# Completely Nuking Threatening Asteroids, and Star Wars

Completely Nuking Threatening Asteroids, and Star Wars

Recently, simulations showed that blowing up a very large asteroid would only result in the asteroid reconstituting itself by gravitational attraction.  The asteroid only took hours to reconstitute itself.

We can put a constraint on this without using simulations by just calculating the gravitational potential energy which binds the asteroid together in units of megatons of TNT.  That would show what size nuclear explosions would be needed to totally break it apart such that its components reach escape velocity.

Oddly, while contemplating what to write about the continuing Star Wars series and its conflicts, I realize that this could also be applied to the presumptuousness of a Death Star.

The gravitational potential energy of a solid sphere of uniform density and mass M and radius R is:

U = (3/5) G M^2/R.

The mass M = (4/3) Pi R^3 d (g/cm^3), where d is the density number in g/cm^3.  The density d has three values for different sets of asteroids, d=(1.38, 2.71, and 5.32) for Carbonaceous asteroids, Rocky silicone based, and Metallic asteroids, respectivly.  With M^2, we will be using

d^2 = (1.90, 7.34, and 28.3), respectively.

A megaton of TNT equals 4.18 petajoules, or 4.18 x 10^15 joules.
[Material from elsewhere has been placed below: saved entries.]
-- ==== Sys2Proof/Machine/LineEngine.lean ====
section
/-! DEFINITION. Sys2Proof/Machine/LineEngine.lean: the commands of the line engine and of its arrays (chapters "The line
engine" and "Tile formats and semiring arithmetic"). -/

namespace Sys2Proof.Machine

/-! ## One stage on one tile -/

/-- What a stage comes to: the line goes on, waits, or ends with a status. -/
inductive StageOut where
  | go (m : Manager) (l : LineRun)
  | wait
  | finish (m : Manager) (status : Nat)

/-- A tile of free elements: what an operation delivers whose result R88 and R12 leave unpredictable. [DEDUCED, log 13; DESIGN CHOICE, log 83] -/
def openTile (d : Dev) (fmt : Nat) : Tile :=
  { fmt := fmt, elems := (upTo 4096).map (fun n => Config.freeNat d.key (d.free + n) % 2 ^ elemBits fmt) }

/-- The same for the 64 port bitmaps of CANON. -/
def openBitmaps (d : Dev) : Tile := { fmt := 8, elems := (upTo 64).map (fun n => Config.freeNat d.key (d.free + n) % 2 ^ 128) }

/-- The semiring suits the formats and, for CLOSE, defines a closure (R103); K is 1-64 where it is read (R88). [DEDUCED, log 13] -/
def burinSuits (l : LineDesc) (op : Nat) : Bool :=
  let f := (l.fmtIn, l.fmtAcc)
  (match l.semiring with
   | 1 => f == (0, 0) | 2 => f == (1, 1) | 3 => f == (2, 2) | 4 => f == (3, 3)
   | 5 => f == (4, 5) && op != 2 | 6 => f == (6, 7) && op != 2 | 7 => f == (0, 0) | _ => false) &&
  (decide (2 ≤ op) || (decide (1 ≤ l.k) && decide (l.k ≤ 64)))

/-- Applies an upset that strikes the element a step delivers; and whether the residues will show it. [DESIGN CHOICE, log 15] -/
def strike (u : Option Upset) (shows : Bool) (t : Tile) : Tile × Bool :=
  match u with
  | none => (t, false)
  | some u =>
    match u.product with
    | some _ => (t, false)
    | none =>
      let v := tileAt t (u.row % 64) (u.col % 64)
      let w := (v ^^^ u.mask) % 2 ^ elemBits t.fmt
      ({ t with elems := t.elems.set (64 * (u.row % 64) + u.col % 64) w }, shows && upsetShows t.fmt v w)

/-- An upset's effect on a ⊗ result, and whether the lane's check of that product shows it (R113, R115). -/
def strikeProduct (u : Option Upset) (i j k v : Nat) : Nat :=
  match u with
  | some { row := r, col := c, product := some n, mask := x } => if r = i ∧ c = j ∧ n = k then v ^^^ x else v
  | _ => v

/-- Whether an upset of a product is shown: by its lane's check of a MAC, a MUL or a pass of CLOSE (R113, R115), or in BOOL, whose
products have no check, by the rows' parity where the result differs (R114). `res` is the result under an assignment of
products, `at_` the product of an inner index. -/
def productShows (u : Option Upset) (l : LineDesc) (op : Nat) (res : (Nat → Nat → Nat → Nat → Nat) → Tile) (at_ : Nat → Nat → Nat → Nat) : Bool :=
  match u with
  | some { row := r, col := c, product := some n, mask := x } =>
    decide (r < 64) && decide (c < 64) && decide (n < (if op = 2 then 64 else l.k)) &&
    (if l.semiring = 4 then rowsDiffer (res (fun i j k v => strikeProduct u i j k v)) (res (fun _ _ _ v => v))
     else upsetShows l.fmtAcc (at_ r c n) (at_ r c n ^^^ x))
  | _ => false

/-- An upset that changes bits of an element of a format. -/
def upsetWithin (u : Upset) (fmt : Nat) : Upset := { u with mask := u.mask % 2 ^ elemBits fmt }

/-- Burin (R71, R98-R104). MAC and EWISE accumulate into C; CLOSE closes the tile that the stage before produced, which after
Ground is C where the line names it or FILL sets it. A stream's FORMAT and a tile's format are not compared with FMT_IN and
FMT_ACC: the operation acts on the patterns as they are read. [DEDUCED, log 13; DESIGN CHOICE, log 92; DESIGN CHOICE, log 105] -/
def burinStage (m : Manager) (l : LineRun) (op prev : Nat) (u : Option Upset) : StageOut :=
  let d := l.desc
  let u := u.map (fun x => upsetWithin x d.fmtAcc)
  let a := if l.stage = 0 ∨ prev / 32 = 1 ∨ prev / 32 = 4 then l.a else l.cur
  if decide (4 ≤ op) || !burinSuits d op then
    .go m.drawTile { l with acc := openTile m.dev d.fmtAcc, cur := openTile m.dev d.fmtAcc }
  else
    let zero := tileFill d.fmtAcc (plusIdentity d.semiring d.fmtAcc)
    let acc := if l.acc.elems.isEmpty then zero else l.acc
    let fromC := decide (prev / 32 = 1) && (d.strC != 4095 || prev == 0x22)
    let base := if op = 1 then zero else if op = 2 ∧ !fromC ∧ !l.cur.elems.isEmpty then { l.cur with fmt := d.fmtAcc } else acc
    let res := fun (up : Nat → Nat → Nat → Nat → Nat) =>
      if op ≤ 1 then tileOf d.fmtAcc (fun i j => macAt d.semiring d.k a l.b (tileAt base i j) i j up m.dev.key m.dev.free)
      else if op = 2 then closeTile d.semiring up base
      else tileOf d.fmtAcc (fun i j => ewiseAt d.semiring (tileAt a i j) (tileAt acc i j))
    let product := fun (i j n : Nat) =>
      if op = 2 then (let c := closeUpTo d.semiring n (fun _ _ _ v => v) base; semTimes d.semiring (tileAt c i n) (tileAt c n j))
      else semTimes d.semiring (tileAt a i n) (tileAt l.b n j)
    let p := decide (op ≤ 2) && productShows u d op res product
    let s := strike u (d.semiring != 6) (res (fun i j k v => strikeProduct u i j k v))
    let m := if d.semiring = 6 then m.drawTile else m
    .go m { l with acc := s.1, cur := s.1, bad := l.bad || p || s.2 }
Converting to the asteroid diameter D = 2R, and conveniently scaling that by 7 km, we get:

U = (0.168, 0.645, 2.45) (D/7 km)^5 megatons, for the Carbon, Silicon, and Metallic cases.
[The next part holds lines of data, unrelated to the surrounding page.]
-- ==== Sys2Proof/Machine/HostRead.lean ====
section
/-! DEFINITION. Sys2Proof/Machine/HostRead.lean: reads of the host's registers (R372, R373, R375-R379, R382, R387, R388, R398-R400, R493).
No row of the table is a read but LOCK_ACQ, SEM_ACQ and LOCK_TICKET; these definitions say what any other read returns and
counts. -/

namespace Sys2Proof.Machine

/-! ## Values of registers -/

/-- HS_STATUS as a function reads it: lanes, UNBOUND, IDE_BLOCK, FW_STALL, BARRIER_UP (Table: Host-side registers). -/
def Manager.hsStatus (m : Manager) (fn : Nat) : Nat :=
  m.host.lanes / 8 * 16 + (if m.bound fn then 0 else 8) + (if m.ideBlock then 4 else 0) + (if m.host.fwStall then 2 else 0) +
  (if m.host.barrier then 1 else 0)

/-- HS_CONTEXT: the context of the function. -/
def Manager.hsContext (m : Manager) (fn : Nat) : Nat := match m.fnCtx fn with | some c => 2 ^ 31 + c | none => 0

/-- A host-side register (Table: Host-side registers). -/
def Manager.hsReg (m : Manager) (fn off : Nat) : Nat :=
  let f := m.fnSt fn
  if off = 0x00 then m.hsStatus fn else if off = 0x04 then m.hsContext fn else if off = 0x08 then m.host.fwHb
  else if off = 0x10 then m.host.fwTime else if off = 0x20 then f.intStatus else if off = 0x24 then f.intMask else 0

/-- A register of a slot below its data (Table: Dictionary slot); reserved fields read zero (R7). -/
def DictSlot.reg (d : DictSlot) (off : Nat) : Nat :=
  if off = 0x00 then (if d.irq then 2 else 0) + (if d.go then 1 else 0)
  else if off = 0x04 then d.req &&& 0x8003FFFF
  else if off = 0x08 then d.addr % 2 ^ 24
  else if off = 0x0C then d.len % 2 ^ 9
  else if off = 0x10 then d.result % 2 ^ 16
  else if off = 0x14 then d.rlen % 2 ^ 9
  else if off = 0x18 then d.tag else 0

/-- A register of a host mailbox (R382, R327). -/
def Mailbox.reg (x : Mailbox) (off : Nat) : Nat :=
  if off = 0x00 then x.hdr &&& 0xFFFF003F
  else if off < 0x3C then fieldAt x.data (off - 4) 4
  else if off = 0x3C then x.chk
  else if off = 0x40 then (if x.go then 1 else 0)
  else if off = 0x44 then (if x.taken then 2 ^ 31 else 0) + (if x.done then 2 ^ 30 + x.code % 2 ^ 16 * 2 ^ 8 + x.echo % 2 ^ 8 else 0)
  else 0

/-- The doorbell bits of a quadword that a function owns, as it reads DB_STATUS. -/
def Manager.dbQuad (m : Manager) (fn q : Nat) : Nat :=
  (upTo 64).foldl (fun v i => if m.host.doorbells.getLsbD (64 * q + i) && m.mayRing fn (64 * q + i) then v + 2 ^ i else v) 0

/-- CF_CTL and CF_RESULT of a CRC feed window: the bytes fed since CF_CTL, with the final XOR; the feeds read zero. Under a reserved
code the accumulator is open (log 52). -/
def CrcFeed.reg (w : CrcFeed) (off : Nat) : Nat :=
  if off = 0x00 then w.code else if off = 0x18 then (if w.code < 4 then crcFinal w.code w.acc else w.acc) else 0

/-- SO_VALUE by kind: of a LOCK, HELD and the holder's requester ID, which in ticket mode is that of the ticket served. -/
def SyncObj.shown (o : SyncObj) : Nat :=
  match syncKind o.cfg with
  | .counter => o.value
  | .semaphore => o.value % 2 ^ 32
  | .event => o.value % 2
  | .lock =>
    let held := if bitOf o.cfg 2 then o.tickets.head?.map (fun t => t.rid) else o.holder
    match held with | some r => 2 ^ 16 + r % 2 ^ 16 | none => 0

/-- A register of a sync object whose read changes nothing (Table: Sync object registers). -/
def SyncObj.reg (o : SyncObj) (off : Nat) : Nat :=
  if off = 0x00 then o.cfg &&& 0x07FFFF8F else if off = 0x08 then o.shown else if off = 0x18 then o.target
  else if off = 0x28 then o.serving % 2 ^ 16 else 0

/-- A word of a function's MSI-X table; a vector control not written is masked. -/
def HostFn.msixWord (f : HostFn) (i : Nat) : Nat := mapGetD f.msix i (if i % 4 = 3 then 1 else 0)

/-- A quadword of the pending bits. -/
def HostFn.pbaQuad (f : HostFn) (q : Nat) : Nat := (upTo 64).foldl (fun v i => if f.pba.contains (64 * q + i) then v + 2 ^ i else v) 0

/-- A byte of the recorder's ring as the window shows it. -/
def Manager.ringByte (m : Manager) (off : Nat) : Byte :=
  match m.dev.log.ring.find? (fun r => Nat.ble r.off off && decide (off < r.off + r.len)) with
  | some r => (m.windowForm r).bytes.getD (off - r.off) 0
  | none => 0

/-- Bytes of the event-recorder window above its registers: the first area in slots of 256 bytes, and the segment, which reads zero
until READY (R493). -/
def Manager.windowByte (m : Manager) (off : Nat) : Byte :=
  if 0x100000 ≤ off ∧ off < 0x200000 then
    match m.dev.log.first[(off - 0x100000) / 256]? with
    | some r => (m.windowForm r).bytes.getD ((off - 0x100000) % 256) 0
    | none => 0
  else if 0x1000000 ≤ off ∧ m.host.ewReady then m.ringByte (m.host.ewView % 16 * 2 ^ 24 + (off - 0x1000000))
  else 0

/-- The registers of the window (Table: Event-recorder window). -/
def Manager.ewReg (m : Manager) (off : Nat) : Nat :=
  let old := m.dev.log.ring.head?
  if off = 0x00 then m.dev.log.seq % 2 ^ 48
  else if off = 0x08 then m.dev.log.nextOff % 2 ^ 28
  else if off = 0x10 then (match old with | some r => r.seq | none => m.dev.log.seq) % 2 ^ 48
  else if off = 0x18 then (match old with | some r => r.off | none => m.dev.log.nextOff) % 2 ^ 28
  else if off = 0x20 then (if m.host.ewReady then 16 else 0) + m.host.ewView % 16
  else if off = 0x24 then m.dev.log.first.length
  else 0

/-! ## Reads -/

/-- A read of a register at its own width gives its value; of another width zero, and is counted; a reserved offset reads zero
(R377). -/
def Manager.readAt (m : Manager) (t : List (Nat × Nat)) (off w v : Nat) : Manager × Nat :=
  if fits t off w then (m, v) else (m.widthOnly t off w, 0)

/-- A read of a byte area, whose own widths are those of an aligned access. [DEDUCED, log 118] -/
def Manager.readBytesAt (m : Manager) (off w : Nat) (byte : Nat → Byte) : Manager × Nat :=
  if aligned off w then (m, leNat ((upTo w).map (fun i => byte (off + i)))) else (m.badAccess, 0)

/-- A read of the dictionary window. [DEDUCED, log 56] -/
def Manager.readSlot (m : Manager) (fn off w : Nat) : Manager × Nat :=
  let o := off % 512
  let d := mapGetD (m.fnSt fn).slots (off / 512) {}
  if fn ≠ 0 ∧ 256 ≤ off / 512 then (m.badAccess, 0)
  else if Nat.ble 0x100 o then m.readBytesAt o w (fun i => d.data.getD (i - 0x100) 0)
  else m.readAt slotRegs o w (d.reg o)

/-- A read of a sync-object register: those whose read acts are the rows LOCK_ACQ, SEM_ACQ and LOCK_TICKET. -/
def Manager.readSync (m : Manager) (fn n off w : Nat) : Manager × Nat :=
  if !m.host.barrier then (m, 2 ^ (8 * w) - 1)
  else if m.ideBlock then (m, 0)
  else if !m.reachesSync fn n then (m.badAccess, 0)
  else if fits syncRegs off w then (m.bump Obj.SY_OPS, (m.sync n).reg off)
  else (m.widthOnly syncRegs off w, 0)

/-- A read of doorbells: a function that owns no bit of the quadword reads zero, and is counted. -/
def Manager.readDb (m : Manager) (fn off w : Nat) : Manager × Nat :=
  let q := off % 0x40 / 8
  if !((upTo 64).any (fun i => m.mayRing fn (64 * q + i))) then (m.badAccess, 0)
  else m.readAt dbRegs off w (if off < 0x40 then m.dbQuad fn q else 0)

/-- A read of BAR0 (Table: BAR0 map): what the read leaves, and what it returns. -/
def Manager.readBar0 (m : Manager) (fn off w : Nat) : Manager × Nat :=
  if off < 0x100000 then m.readSlot fn off w
  else if 0x104000 ≤ off ∧ off < 0x104100 then m.readAt hsRegs (off - 0x104000) w (if m.bound fn ∨ off = 0x104000 then m.hsReg fn (off - 0x104000) else 0)
  else if !m.bound fn then (if ownedRegion off then m.badAccess else m, 0)
  else if off < 0x102000 then
    if !m.mayPost fn ((off - 0x100000) / 0x80) then (m.badAccess, 0)
    else m.readAt mboxRegs (off % 0x80) w (if m.ideBlock then 0 else (m.mbox ((off - 0x100000) / 0x80)).reg (off % 0x80))
  else if off < 0x102100 then m.readDb fn (off - 0x102000) w
  else if 0x103000 ≤ off ∧ off < 0x103100 ∧ fn = 0 then
    m.readAt feedRegs (off % 0x40) w ((mapGetD m.host.feeds ((off - 0x103000) / 0x40) {}).reg (off % 0x40))
  else if 0x200000 ≤ off ∧ off < 0x280000 then m.readSync fn ((off - 0x200000) / 64) (off % 64) w
  else if 0x380000 ≤ off ∧ off < 0x388000 then
    if off - 0x380000 < (if fn = 0 then 2048 * 16 else 8 * 16) then
      let i := (off - 0x380000) / 4
      if w = 4 ∧ off % 4 = 0 then (m, (m.fnSt fn).msixWord i)
      else if w = 8 ∧ off % 8 = 0 then (m, (m.fnSt fn).msixWord i + (m.fnSt fn).msixWord (i + 1) * 2 ^ 32)
      else (m.badAccess, 0)
    else (m, 0)
  else if 0x388000 ≤ off ∧ off < (if fn = 0 then 0x388100 else 0x388008) then
    if w = 8 ∧ off % 8 = 0 then (m, (m.fnSt fn).pbaQuad ((off - 0x388000) / 8)) else (m.badAccess, 0)
  else if 0x2000000 ≤ off ∧ fn = 0 then
    if off < 0x2000100 then m.readAt ewRegs (off - 0x2000000) w (m.ewReg (off - 0x2000000))
    else m.readBytesAt (off - 0x2000000) w m.windowByte
  else (m, 0)

/-- A read of BAR2: the descriptor ring, and its two registers (R396). -/
def Manager.readBar2 (m : Manager) (fn off w : Nat) : Manager × Nat :=
  let f := m.fnSt fn
  if off < 0x4000 then m.readBytesAt off w (fun i => BitVec.ofNat 8 (mapGetD f.ring (i / 64) 0 / 2 ^ (8 * (i % 64))))
  else m.readAt dqRegs off w (if off = 0x4000 then f.dqTail else f.dqHead)

/-- A memory read of the host that reaches the endpoint through a function: none where it falls in none of the function's BARs and
completes as Unsupported Request (R372). [DEDUCED, log 118] -/
def Manager.hostRead (m : Manager) (fn bar off w : Nat) : Option (Manager × Nat) :=
  if m.host.perst ∨ !barHolds fn bar off then none
  else if bar = 0 then some (m.readBar0 fn off w)
  else some (m.readBar2 fn off w)

end Sys2Proof.Machine
end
The power of D^5 come from:  three powers from each M, and divide by R.  This greatly scales up the megatonnage needed with increasing D to totally disintegrate the asteroid.
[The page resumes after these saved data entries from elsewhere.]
/-- An agent records and removes partition keys and acknowledges each key command. SET_KEY under the highest pair records the
context's entry, a member entry replacing every other member entry, and queues the PKEY write where the node takes the key,
else answers at once. REVOKE removes the entry of that role and generation only; where the node takes the key and no member
entry is left it queues key 0, beside another it waits for a PKEY write that is queued. PKEY_WRITE_COMPLETE writes the key
to the node and acknowledges every command it serves, with NODE_WRITE where it was rejected. The next state answered is
given for SET_KEY, REVOKE, PKEY_WRITE_COMPLETE. -/
def Obligations.AgentTakesKeys : Prop :=
  (∀ (s : State) (die : Nat) (hdr : Hdr) (ctx gen role nid : Nat) (a b : Agent), (s.agent die).takes dictCmd hdr none →
    a = (s.agent die).after dictCmd hdr none → a.accepts hdr = true → (role = 1 ∨ role = 2) → nid < 2 ^ 18 →
    b = { a with ptable := mapSet (if role = 1 then mapFilter a.ptable (fun c e => e.role != 1 || c == ctx) else a.ptable) ctx
                  { role := role, gen := gen, key := pKey ctx gen } } →
    exec (.setKey die hdr ctx gen role nid) s = s.withAgent die
      (if b.writesKey role then b.queueKey (pKey ctx gen) { ctx := ctx, gen := gen, role := role, dst := hdr.src }
       else b.sendMgr hdr.src (.keyAck ctx gen role 0))) ∧
  (∀ (s : State) (die : Nat) (hdr : Hdr) (ctx gen role nid : Nat) (a : Agent), (s.agent die).takes dictCmd hdr none →
    a = (s.agent die).after dictCmd hdr none → a.accepts hdr = true → (role = 1 ∨ role = 2) → nid < 2 ^ 18 →
    (∀ e, mapGet a.ptable ctx = some e → e.role ≠ role ∨ e.gen ≠ gen) →
    exec (.revoke die hdr ctx gen role nid) s = s.withAgent die
      (if a.writesKey role = false then a.sendMgr hdr.src (.keyAck ctx gen role 0)
       else if a.member.isNone then a.queueKey 0 { ctx := ctx, gen := gen, role := role, dst := hdr.src }
       else a.afterKey { ctx := ctx, gen := gen, role := role, dst := hdr.src })) ∧
  (∀ (s : State) (die : Nat) (hdr : Hdr) (ctx gen nid : Nat) (a : Agent) (e : PartEntry), (s.agent die).takes dictCmd hdr none →
    a = (s.agent die).after dictCmd hdr none → a.accepts hdr = true → nid < 2 ^ 18 → mapGet a.ptable ctx = some e → e.role = 2 → e.gen = gen →
    exec (.revoke die hdr ctx gen 2 nid) s = s.withAgent die
      ((({ a with ptable := mapDel a.ptable ctx } : Agent).dropGroup ctx).sendMgr hdr.src (.keyAck ctx gen 2 0))) ∧
  (∀ (s : State) (die : Nat) (rejected : Bool) (a b : Agent) (key : Nat) (l : List KeyPend), a = s.agent die → a.keyQ = some (key, l) → a.runs = true →
    b = (if rejected then (({ a with keyQ := none } : Agent).write [.pkey key]).bump Obj.AG_WRITE_ERRS else ({ a with keyQ := none } : Agent).write [.pkey key]) →
    exec (.pkeyWriteComplete die rejected) s = s.withAgent die
      (l.foldl (fun a p => a.sendMgr p.dst (.keyAck p.ctx p.gen p.role (if rejected then 1 else 0))) b))

/-- Node firmware's publications, saves and messages are taken, the next queued message is posted, and the agent resets.
DESC_PUBLISH and LT_SAVE write the area, LT_SAVE's while the node port is up, and run the NODE_CTL command. LT_SAVE_DEFERRED
saves the area as it stands where a save waits. A message that its mailbox accepts has its effect: NODE_DOORBELL none but
the mailbox's own; NODE_LOG a record; TELEMETRY_SAMPLE the latest values; NEIGHBOUR_REPORT the neighbour table; HOST_REPLY
the reply of the last HOST_MSG. NODE_MESSAGE_TAKEN with code 0: the posted message of mailbox 4 leaves, its alive counter
and MX_SENT advance, MB_ACK shows TAKEN, DONE and the counter, and the next queued one is posted. AGENT_RESET resets the
agent with its cause. The next state answered is given for DESC_PUBLISH, LT_SAVE, LT_SAVE_DEFERRED, NODE_DOORBELL, NODE_LOG,
TELEMETRY_SAMPLE, NEIGHBOUR_REPORT, HOST_REPLY, NODE_MESSAGE_TAKEN, AGENT_RESET. -/
def Obligations.AgentServesItsNode : Prop :=
  (∀ (s : State) (die : Nat) (desc : List Byte) (ok : Bool), (s.agent die).hears = true → exec (.descPublish die desc ok) s = s.withAgent die
    (({ s.agent die with node := { (s.agent die).node with descArea := desc } } : Agent).nodeCtl 4 (fun a => a.publish ok))) ∧
  (∀ (s : State) (die : Nat) (area : List Byte), (s.agent die).hears = true → exec (.ltSave die area) s = s.withAgent die
    (((s.agent die).writeLt area).nodeCtl 5 Agent.ltSave)) ∧
  (∀ (s : State) (die : Nat) (area : List Byte), (s.agent die).hears = true → (s.agent die).node.ltWants = true → (s.agent die).runs = true →
    exec (.ltSaveDeferred die area) s = s.withAgent die ((s.agent die).writeLt area).saveLt) ∧
  (∀ (s : State) (die h chk : Nat) (data : List Byte) (r : Agent × Nat), (s.agent die).hears = true → (s.agent die).runs = true →
    (mapGetD (s.agent die).node.inBoxes 0 {}).held = none → r = ((s.agent die).putMessage 0 h data chk).receive 0 (h, data, chk) (formCode 0) → r.2 = 0 →
    (bitsOf h 23 16 = 0 → exec (.nodeDoorbell die h data chk) s = s.withAgent die r.1) ∧
    (bitsOf h 23 16 = 1 → exec (.nodeLog die h data chk) s = s.withAgent die (r.1.logMessage (data.take (h % 64))))) ∧
  (∀ (s : State) (die h chk : Nat) (data : List Byte) (r : Agent × Nat), (s.agent die).hears = true → (s.agent die).runs = true →
    (mapGetD (s.agent die).node.inBoxes 1 {}).held = none → r = ((s.agent die).putMessage 1 h data chk).receive 1 (h, data, chk) (formCode 1) → r.2 = 0 →
    (fieldAt (data.take (h % 64)) 0 1 ≠ 1 → exec (.telemetrySample die h data chk) s = s.withAgent die (r.1.sample (data.take (h % 64)))) ∧
    (fieldAt (data.take (h % 64)) 0 1 = 1 → exec (.neighbourReport die h data chk) s = s.withAgent die (r.1.neighbourReport (data.take (h % 64))))) ∧
  (∀ (s : State) (die h chk : Nat) (data : List Byte) (r : Agent × Nat), (s.agent die).hears = true → (s.agent die).runs = true →
    (mapGetD (s.agent die).node.inBoxes 2 {}).held = none → r = ((s.agent die).putMessage 2 h data chk).receive 2 (h, data, chk) (formCode 2) → r.2 = 0 →
    exec (.hostReply die h data chk) s = s.withAgent die (r.1.hostReply (data.take (h % 64)))) ∧
  (∀ (s : State) (die : Nat) (a : Agent) (b c : OutBox) (x : Nat × List Byte), a = s.agent die → b = mapGetD a.node.outBoxes 4 {} → b.posted = some x →
    c = { b with posted := none, alive := (b.alive + 1) % 256, ack := 2 ^ 31 + 2 ^ 30 + bitsOf b.hdr 31 24 } →
    exec (.nodeMessageTaken die 4 0) s = s.withAgent die
      (((({ a with node := { a.node with outBoxes := mapSet a.node.outBoxes 4 c } } : Agent).bump Obj.MX_SENT).postNext 4).tellLost)) ∧
  (∀ (s : State) (die cause : Nat), exec (.agentReset die cause) s = s.withAgent die
    ((s.agent die).reset (if (s.agent die).link.lowSupply then 0 else cause)))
In terms of launching a nuclear weapon to an asteroid, a 1.2 megaton weapon was given as weighing 1,100 kg, or 1.2 tons.

The largest diameter near earth object on the JPL risk list at Sentry:  Earth Impact Monitoring, has a diameter of 1.3 km, a cumulative impact probability off 1.2e-4, and is not expected until 2880.  The next largest is 0.49 km.

Of course, the destructive power of an asteroid collision with earth involves the asteroid’s kinetic energy in the earth’s frame upon collision.

The Chicxulub impactor in Mexico which ended the age of the dinosaurs and 2/3 of life 65 million years ago was 11-81 km or 7-50 miles in diameter, with a mass of 1.0×10^15 to 4.6×10^17 kg, and was a rare carbonaceous chondrite.  Even at a 14 km diameter, the 0.168x (14/7)^2 = 0.168 x 32 = 5.4 megatons, would have required multiple simultaneous weapon hits.

The nearly mile-wide Meteor Crater in Arizona was made by only a 30-50 meter diameter iron asteroid, around 50,000 years ago.

The Tunguska event in 1908 was supposed to be an air explosion by a meteoroid of 50-190 meters in size.

The Chelyabinsk meteor of 2013 was about 20 meters in size.

The asteroid deflection strategy is considered the safest method, and at the sizes we are considering, they should now be detected at a great distance.  Still, we need a defensive preparation for such possibilities.

For the Death Star, we now know that the Earth is one of the lower range of masses for rocky planets.  If we take its radius R = 6,400 km, and density of d = 5.51 gm/cm^3, we get for its binding energy, using an intermediate result:

U=1.68 x 10^(-4) d^2 (R/km)^5 megatons,

U = 1.68 x 10^(-4) (5.51)^2 (6.4×10^3)^5 megatons,

U = 51.0×10^(-4)x10,737×10^15

U = 5.48 x 10^16 megatons to disintegrate an earth sized planet.

Clearly, the Death Star is not able to generate and hold that much energy, in order to release it in a few seconds.  Whew!

Another problem for the Death Star, is that instead of the momentum going like the square root of the energy in non-relativistic physics, in the relativity of electromagnetic radiation, momentum is linear in energy:  P=E/c.  So the Death Star firing radiation at the planet, is going to cause a massive recoil, probably breaking it apart.